When comic books came along, as an offshoot of advertising giveaways reprinting newspaper comic strips, the term "funny book" emerged, unintentionally providing Wertham and his compatriots with an important tool. Today, most people understand that comics is a storytelling medium, as demonstrated by graphic novels by Will Eisner and Art Spieglman (and, if I may, my own Road to Perdition, drawn by Richard Piers Rayner). But in the 1950s, Wertham was able to gut the medium under the guise of protecting "funny book"-reading children. Was he sincere? Possibly. But as these recent revelations reveal, he was at worst a cynic seeking a fame-making cause, or at best a slovenly, dishonest researcher.

Research for my novel - also titled Seduction of the Innocent - turned up a Collier's magazine article (March 27, 1984) by Judith Crist (later a well-known film critic) describing Wertham's admirable work at a free Harlem clinic with underprivileged children, though illustrated with staged photos of middle-class suburban white children, imitating violent scenes from comic books. Wertham (like the Collier's article) conveniently failed to mention that his subjects were from an impoverished, racially downtrodden segment of society, blaming any juvenile delinquency on the comic books the subjects read. Statistics of the time indicate that almost every kid in America was reading comic books in the early '50s.

So were adults, who were the unspoken of victims of Wertham's crusade. GIs had learned to read comic books during World War II, picking up the colorful magazines at the PX; comic books, with their combination of text and pictures, were a blessing for semi-literate soldiers and for any warrior who wanted something easily portable to take into combat. Then Johnny came marching home - a comic book reader. College kids were a big audience for EC's sophisticated anti-war comics and science-fiction books that often included adaptations of Ray Bradbury stories. A generation learning to accept comics as a valid storytelling medium, alongside novels and movies, was snuffed out by a fiendish mad doctor right out of...the funny books.

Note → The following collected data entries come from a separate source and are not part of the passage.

/-- PRE of a walked slot entry: the AXN64 line is read once more (R140); none when learning is off or the entry is not plastic, and
`none` of the outer option when that transfer fails, which R91 makes a failed check of the AXN64. -/
def entryPre (p axon : Nat) (plastic : Bool) (s : State) : Option (Option Nat) × State :=
  let s := if plastic && lrnOn p s then lrnParity p s else s
  if plastic && lrnOn p s then
    match s.segLine p (axnAddr p axon s) with
    | (true, s) => (some (some (rdPre p axon s)), s)
    | (false, s) => (none, s)
  else (some none, s)

/-- Walk one pending entry of the slot of step `t` (R60). The records it makes enter the hold area in this order: those of its synapses,
the PRE record, the candidate (log entry 71). -/
def walkEntry (p t : Nat) (o : Nat) (s : State) : State :=
  if s.faulted p then s else
  let ((w0, w1), s) := rdPend p o s
  if s.faulted p then s else
  match entryAxn p w0 w1 s with
  | (none, s) => s
  | (some v, s) =>
    let fmt := bits v 36 4
    let axon := bits w0 0 16
    if fmt > 5 then s
    else if runsOver v then s.inc (CORE_SYN_RANGE p) 1 else
    let (h, s) : Option Nat × State := if fmt ≤ 3 then (some 0, s) else denseHdr p fmt (bits v 0 20) (bits v 20 16) s
    match h with
    | none => s.inc (CORE_DHDR_CHKERR p) 1
    | some h =>
      match entryPre p axon (bit v 40) s with
      | (none, s) => s.inc (CORE_AXN_CHKERR p) 1
      | (some pre, s) =>
        let s := walkGroups p ⟨t, bit w0 38, sx 16 (bits w0 16 16), pre⟩ v h s
        if s.faulted p then s
        else if pre.isSome && lrnOn p s then learnEntry p t axon fmt s else s

/-- Copy NXT, the whole bitmap of 1 KiB, into ACT and clear NXT (R66). -/
def openBitmaps (p : Nat) (s : State) : State :=
  (List.range 256).foldl (fun s i =>
    if s.faulted p then s else
    let (w, s) := s.rdSram p (oNXT + 4 * i)
    if s.faulted p then s else (s.wrSram p (oACT + 4 * i) w).wrSram p (oNXT + 4 * i) 0) s

/-- The walk of the slot of step `t` in filing order (R60, R64): every entry but those filed since the open for step `t` + 16. -/
def walkSlot (p t : Nat) (s : State) : State :=
  let r := ringSlot p (t % 16) s
  (List.range (r.n - r.later)).foldl (fun s j => walkEntry p t (pendAt r j) s) s

/-! The neuron update unit -/

/-- Put a staging entry: into the 512 entries, or behind them while the update unit stalls (R75). -/
def stage (p v : Nat) (s : State) : State :=
  let c := s.core p
  let s := s.inc64 (CORE_SPK_OUT p) 1
  if c.stgN < 512 ∧ c.stgWait = [] then
    (s.wrSram p (0x2800 + 4 * ((c.stgHead + c.stgN) % 512)) v).setCore p { c with stgN := c.stgN + 1 }
  else s.setCore p { c with stgWait := c.stgWait ++ [v] }

/-- The words of a directory entry's program; none when empty (R69). -/
def progWords (p k : Nat) (s : State) : List Nat × State :=
  let (d, s) := s.rdSram p (4 * k)
  if bits d 0 15 = 0 ∨ s.faulted p then ([], s) else
  (List.range (bits d 9 6 + 1)).foldl (fun (q : List Nat × State) i =>
    let (w, s) := q.2.rdSram p (4 * ((bits d 0 9 + i) % 512))
    (q.1 ++ [w], s)) ([], s)

/-- The capture byte of compartment `c` (R180). -/
def capture (p c : Nat) (v : Int) (s : State) : State :=
  let f := s.fv (MAC_SVEC_RANGE p) MAC_SVEC_RANGE.FIRST
  let l := s.fv (MAC_SVEC_RANGE p) MAC_SVEC_RANGE.LEN
  if s.fb (MAC_CTRL p) MAC_CTRL.SVEC_EN && f ≤ c && c < f + l then
    let o := s.fv (MAC_SVEC p) MAC_SVEC.BASE + (c - f)
    s.wrSram p (o / 4 * 4) (setBits (s.sramW p (o / 4 * 4)) (8 * (o % 4)) 8 (tc 8 v))
  else s

/-- The visit of compartment `c` in step `t` (R68). -/
def visit (p t c : Nat) (s : State) : State :=
  if s.faulted p then s else
  let (act, s) := s.rdBit p oACT c
  if s.faulted p || !act then s else
  let o := 0xB000 + 8 * c
  let (w0, s) := s.rdSram p o
  let (w1, s) := s.rdSram p (o + 4)
  let (gate, s) := s.rdBit p oGATE c
  if s.faulted p then s else
  let clear := fun (s : State) => (s.wrSram p (inAddr p c s) 0).wrBit p oGATE c false
  if bit w1 31 = false then capture p c 0 (clear s) else
  let inw := s.sramW p (inAddr p c s)
  let (ps, s) := (List.range 8).foldl (fun (q : List Int × State) k =>
    let (w, s) := q.2.rdSram p (0x800 + 32 * bits w1 24 7 + 4 * k)
    (q.1 ++ [sx 24 w], s)) ([], s)
  let (ws, s) := progWords p (bits w0 28 4) s
  if s.faulted p then s else
  let n : NRun := { r := [sx 24 w0, sx 24 w1, sx 24 inw, 0, 0, 0, 0, sx 8 (bits inw 24 8) * 4096] ++ ps, f := false,
                    rc := bits w0 24 4, gate := gate }
  let n := nProgram n ws
  let s := s.inc (CORE_ALU_SAT p) n.sat
  let w0' := setBits (setBits w0 0 24 (tc 24 (n.get 0))) 24 4 n.rc
  let w1' := setBits w1 0 24 (tc 24 (n.get 1))
  let st := rdStamp p c s
  let st' := if n.spike.isSome then stampOf t else st
  let s := (s.wrSram p o w0').wrSram p (o + 4) w1'
  let s := if st' = st then s else newStamp p c st' s
  let s := if w0' ≠ w0 ∨ w1' ≠ w1 ∨ st' ≠ st then s.wrBit p oDIRTY c true else s
  let s := clear s
  let s := s.wrBit p oNXT c n.keep
  match n.spike with
  | none => capture p c 0 s
  | some g =>
    let k := s.core p
    let s := s.setCore p { k with spiked := k.spiked ++ [c] }
    let s := stage p (match g with
      | none => c
      | some v => c + 2 ^ 13 + tc 16 v * 2 ^ 16) s
    capture p c (match g with
      | none => 1
      | some v => satS 8 (rndDiv v (2 ^ s.fv (MAC_CTRL p) MAC_CTRL.SVSH))) s

/-- Every active compartment below NCOMP in ascending order (R67). -/
def updateAll (p t : Nat) (s : State) : State := (List.range (s.ncomp p)).foldl (fun s c => visit p t c s) s

/-- The capture vector is cleared at the open of each step (R180). -/
def clearCapture (p : Nat) (s : State) : State :=
  if s.fb (MAC_CTRL p) MAC_CTRL.SVEC_EN then
    s.clrSram p (s.fv (MAC_SVEC p) MAC_SVEC.BASE) (s.fv (MAC_SVEC_RANGE p) MAC_SVEC_RANGE.LEN)
  else s

end Sys2Proof.Machine
end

As a kid growing up in the early '50s, I was well-aware of Dr. Wertham. Parents Magazine published a list every month of comic books that moms should forbid their little darlings from purchasing with a hard-won dime. I remember when Mad comics became Mad magazine - the success of which saved EC publisher William Gaines, and made him the Hugh Hefner of humor. I remember, too, seeing that hated white stamp of the Comics Code Authority on the cover of a comic book - I just knew the contents would be watered-down pap, and hated Wertham and his ilk for it. I was probably six. Whether comic books twisted me is another article altogether.

My novel is, I suppose, my revenge on the Wertham crowd. In my Nathan Heller historical novels, like the recent JFK thriller Target Lancer, I endeavor to use the private eye story as a means of climbing inside history, staying as close to reality as possible. But the Jack and Maggie Starr novels use history differently, as a backdrop and in a roman a clef fashion, to explore controversial corners of comics history. The style is Golden Age mystery - the era of Agatha Christie and Rex Stout - with a comics panel at the start of every chapter, and an Ellery Queen-style "challenge" to the reader before the final chapter, in the form of a comic-book sequence (by Phantom Sunday page artist, Terry Beatty). In this novel, the victim in the murder mystery is Dr. Werner Frederick, a pop psychiatrist who has taken on the horror and crime comics of his day.

I hope that Seduction of the Innocent - chiefly a comic (in several senses) murder mystery in early '50s Manhattan - is in part a cautionary tale. As tragedies unfold around us, we should recall that the comic books were once a pointless scapegoat in the McCarthy-era 1950s...and that seeking similar scapegoats in today's popular culture is just as pointless.